The MQTT data bridge is a channel for EMQX to communicate with other MQTT services, including EMQX clusters that use the MQTT protocol. This page introduces how the MQTT data bridge works in EMQX and provides a quick start tutorial on how to create an MQTT data bridge in EMQX Dashboard or using the configuration file.

How MQTT Data Bridge Works

EMQX supports the MQTT data bridge that works in two primary modes: ingress and egress. The following sections explain how each mode works. Also, this section introduces the concept of connection pools used in both modes.

The diagram below illustrates a typical architecture of data integration between EMQX and HStreamDB:

EMQX Integration MQTT

Ingress Mode

In ingress mode, the local EMQX subscribes to the topics from the bridged remote MQTT brokers and distributes the received messages within the current cluster. Below is the message flow in ingress direction:


The MQTT data bridge can be used either alone or in conjunction with rules for more powerful and flexible data processing capabilities. In ingress direction, the data bridge can be used as the data source of the rule. The message flow for MQTT data bridge working with rules is as follows:


Egress Mode

In egress mode, the local EMQX forwards messages from the current cluster to the bridged remote MQTT brokers following the rule settings. And this is the message flow in egress direction:


Similar to the ingress mode, the MQTT data bridge can also be used in conjunction with rules. In egress direction, the data bridge can be used as the action of the rule:


Connection Pool

EMQX allows more than one client to connect to the bridged MQTT broker at the same time. When creating the data bridge, you can set a pool of MQTT client connections and configure the pool size indicating the number of the client connections in the pool. Enabling connection pool allows for efficient utilization of server resources, leading to greater message throughput.

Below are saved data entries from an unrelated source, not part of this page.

/-! ## A sequence of INSERT commands -/

/-- The bits of a command word, field by field (R66). -/
theorem getLsbD_packCmd (op : BitVec 2) (prot : Prot) (va pa fl : Word) (k : Nat) :
    (packCmd op prot va pa fl).getLsbD k =
      if k < 2 then op.getLsbD k
      else if k < 5 then prot.getLsbD (k - 2)
      else if k < 69 then va.getLsbD (k - 5)
      else if k < 133 then pa.getLsbD (k - 69)
      else fl.getLsbD (k - 133) := by
  unfold packCmd
  simp only [BitVec.getLsbD_append, Nat.sub_sub]
  grind

/-- A 64-bit field of a command word, from its bits. -/
theorem extractLsb'_eq_of_bits {n : Nat} {w : CmdWord} {v : Word}
    (h : ∀ k < 64, w.getLsbD (n + k) = v.getLsbD k) : w.extractLsb' n 64 = v :=
  BitVec.eq_of_getLsbD_eq fun k hk => by simp [hk, h k hk]

section
variable (op : BitVec 2) (prot : Prot) (va pa fl : Word)

theorem vaddrField_packCmd : vaddrField (packCmd op prot va pa fl) = va :=
  extractLsb'_eq_of_bits fun k _ => by
    rw [getLsbD_packCmd, if_neg, if_neg, if_pos, Nat.add_sub_cancel_left] <;> omega

theorem paddrField_packCmd : paddrField (packCmd op prot va pa fl) = pa :=
  extractLsb'_eq_of_bits fun k _ => by
    rw [getLsbD_packCmd, if_neg, if_neg, if_neg, if_pos, Nat.add_sub_cancel_left] <;> omega

theorem flagsField_packCmd : flagsField (packCmd op prot va pa fl) = fl :=
  extractLsb'_eq_of_bits fun k _ => by
    rw [getLsbD_packCmd, if_neg, if_neg, if_neg, if_neg, Nat.add_sub_cancel_left] <;> omega

end

/-- Decoding an encoded INSERT gives it back (R66, R67, R73). -/
theorem decode_encode_insert (va pa f : Word) : decode (encode (.insert va pa f)) = .insert va pa f := by
  have hop : opField (encode (.insert va pa f)) = 0b01#2 := Laws.OpSelect.insert va pa f
  rw [decode, hop, if_neg (by decide), if_pos rfl, encode, vaddrField_packCmd, paddrField_packCmd,
    flagsField_packCmd]

/-- The tree after the INSERTs `xs`, one after another. -/
def insertAll (r : Root) (xs : List InsertOp) : Root :=
  xs.foldl (fun q x => insertTree q x.vaddr x.paddr x.flags) r

/-- R16 items 2 to 5 for a tree with a history and a sequence of INSERTs into it. -/
theorem builtBy_insertAll {done : List InsertOp} {r : Root} (xs : List InsertOp) (h : builtBy done r) :
    builtBy (done ++ xs) (insertAll r xs) := by
  induction xs generalizing done r with
  | nil => simpa [insertAll] using h
  | cons x xs ih =>
    have hx : builtBy (done ++ [x]) (insertTree r x.vaddr x.paddr x.flags) :=
      builtBy_append x h (insertedInto_insertTree r x.vaddr x.paddr x.flags)
    simpa [insertAll] using ih hx

/-- One INSERT command from the host in phase BUILDABLE. -/
theorem step_insertMove {s : State} {a : Alloc} {x : InsertOp} {rest : List Input} (hp : s.phase = .buildable)
    (hi : s.inputs = insertMove a x :: rest) :
    step s = .next (respond (setRoot (accept s a rest) (insertTree s.root x.vaddr x.paddr x.flags)) .insertOk) := by
  have harrival : arrival s = .command (.insert x.vaddr x.paddr x.flags) a rest := by
    rw [arrival_command hi, decode_encode_insert]
  have hrun := treeCommand_buildable (s := accept s a rest) hp
    fun s => .next (respond (setRoot s (insertTree s.root x.vaddr x.paddr x.flags)) .insertOk)
  rw [step, harrival]
  exact hrun

theorem run_succ_of_step {s u : State} (n : Nat) (h : step s = .next u) :
    core.run (n + 1) s = core.run n u := by
  have hcore : core.step s = .next u := h
  simp only [Host.Core.run, hcore]

/-- INSERT commands issued one after another in phase BUILDABLE all run, and make `insertAll` of the tree. -/
theorem run_insertMoves (a : Alloc) (xs : List InsertOp) {s : State} (hp : s.phase = .buildable)
    (hi : s.inputs = xs.map (insertMove a)) :
    ∃ t : State, core.run xs.length s = .next t ∧ t.phase = .buildable ∧ t.root = insertAll s.root xs := by
  induction xs generalizing s with
  | nil => exact ⟨s, rfl, hp, rfl⟩
  | cons x xs ih =>
    have hstep := step_insertMove hp hi
    rw [List.length_cons, run_succ_of_step _ hstep]
    exact ih hp rfl

/-- Settles O7: the run ends with `insertAll` of the empty tree, which its history describes. -/
theorem treeIsTheUnionOfItsInserts : Obligations.TreeIsTheUnionOfItsInserts := by
  intro a xs s hp hr hi
  obtain ⟨t, hrun, ht, hroot⟩ := run_insertMoves a xs hp hi
  refine ⟨t, hrun, ht, ?_⟩
  rw [hroot, hr]
  exact builtBy_insertAll xs builtBy_nil_empty

end Sys2Proof.Machine

/-! SUPPORT. The memory operations of the family 20_memory.md: what a store changes in an image, who asks the allocator,
what a TRANSLATE answers, and the command a step runs. -/

namespace Sys2Proof.Machine

/-! ## A 64-bit store into an image (R33) -/

/-- A store adds no page to the image and takes none away. -/
@[simp] theorem inImage_imageWrite64 (im : Image) (pa w : Word) (a : Nat) :
    inImage (imageWrite64 im pa w) a = inImage im a := rfl

/-- What a holder of the image reads after a store: a byte of the stored word where the store reaches a page of the image,
the old byte where it does not reach, and nothing where the image has no page. -/
theorem imageByte_imageWrite64 {im : Image} (h : Memory.wf im.bytes) (pa w : Word) (a : Nat) :
    imageByte (imageWrite64 im pa w) a =
      if pa.toNat ≤ a ∧ a < pa.toNat + 8 then (imageByte im a).map fun _ => byteOf w (a - pa.toNat)
      else imageByte im a := by
  have hread : memRead (imageWrite64 im pa w).bytes a =
      if pa.toNat ≤ a ∧ a < pa.toNat + 8 then byteOf w (a - pa.toNat) else memRead im.bytes a :=
    memRead_memWrite64 h pa w a
  simp only [imageByte, inImage_imageWrite64, hread]
  by_cases hreach : pa.toNat ≤ a ∧ a < pa.toNat + 8
  · rw [if_pos hreach, if_pos hreach]
    cases inImage im a <;> rfl
  · rw [if_neg hreach, if_neg hreach]

/-- Settles O28: `imageByte_imageWrite64`, with `byteOf w k` the bits `w[8k+7 : 8k]`. -/
theorem storesAreLittleEndian : Obligations.StoresAreLittleEndian :=
  fun _ pa w h a => imageByte_imageWrite64 h pa w a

Because the MQTT protocol requires that a client connecting to the broker must have its own unique Client ID, EMQX automatically generates the Client ID for each client in the connection pool following the pattern below:

${ClientIDPrefix}Prefix of the client ID as configured. If not set then whole first fragment is omitted.
${BridgeName}User-provided name of the bridge.
${Mode}Either ingress or egress.
${NodeName}Name of the node on which the MQTT client is running.
${N}Number from 1 to the configured size of the connection pool.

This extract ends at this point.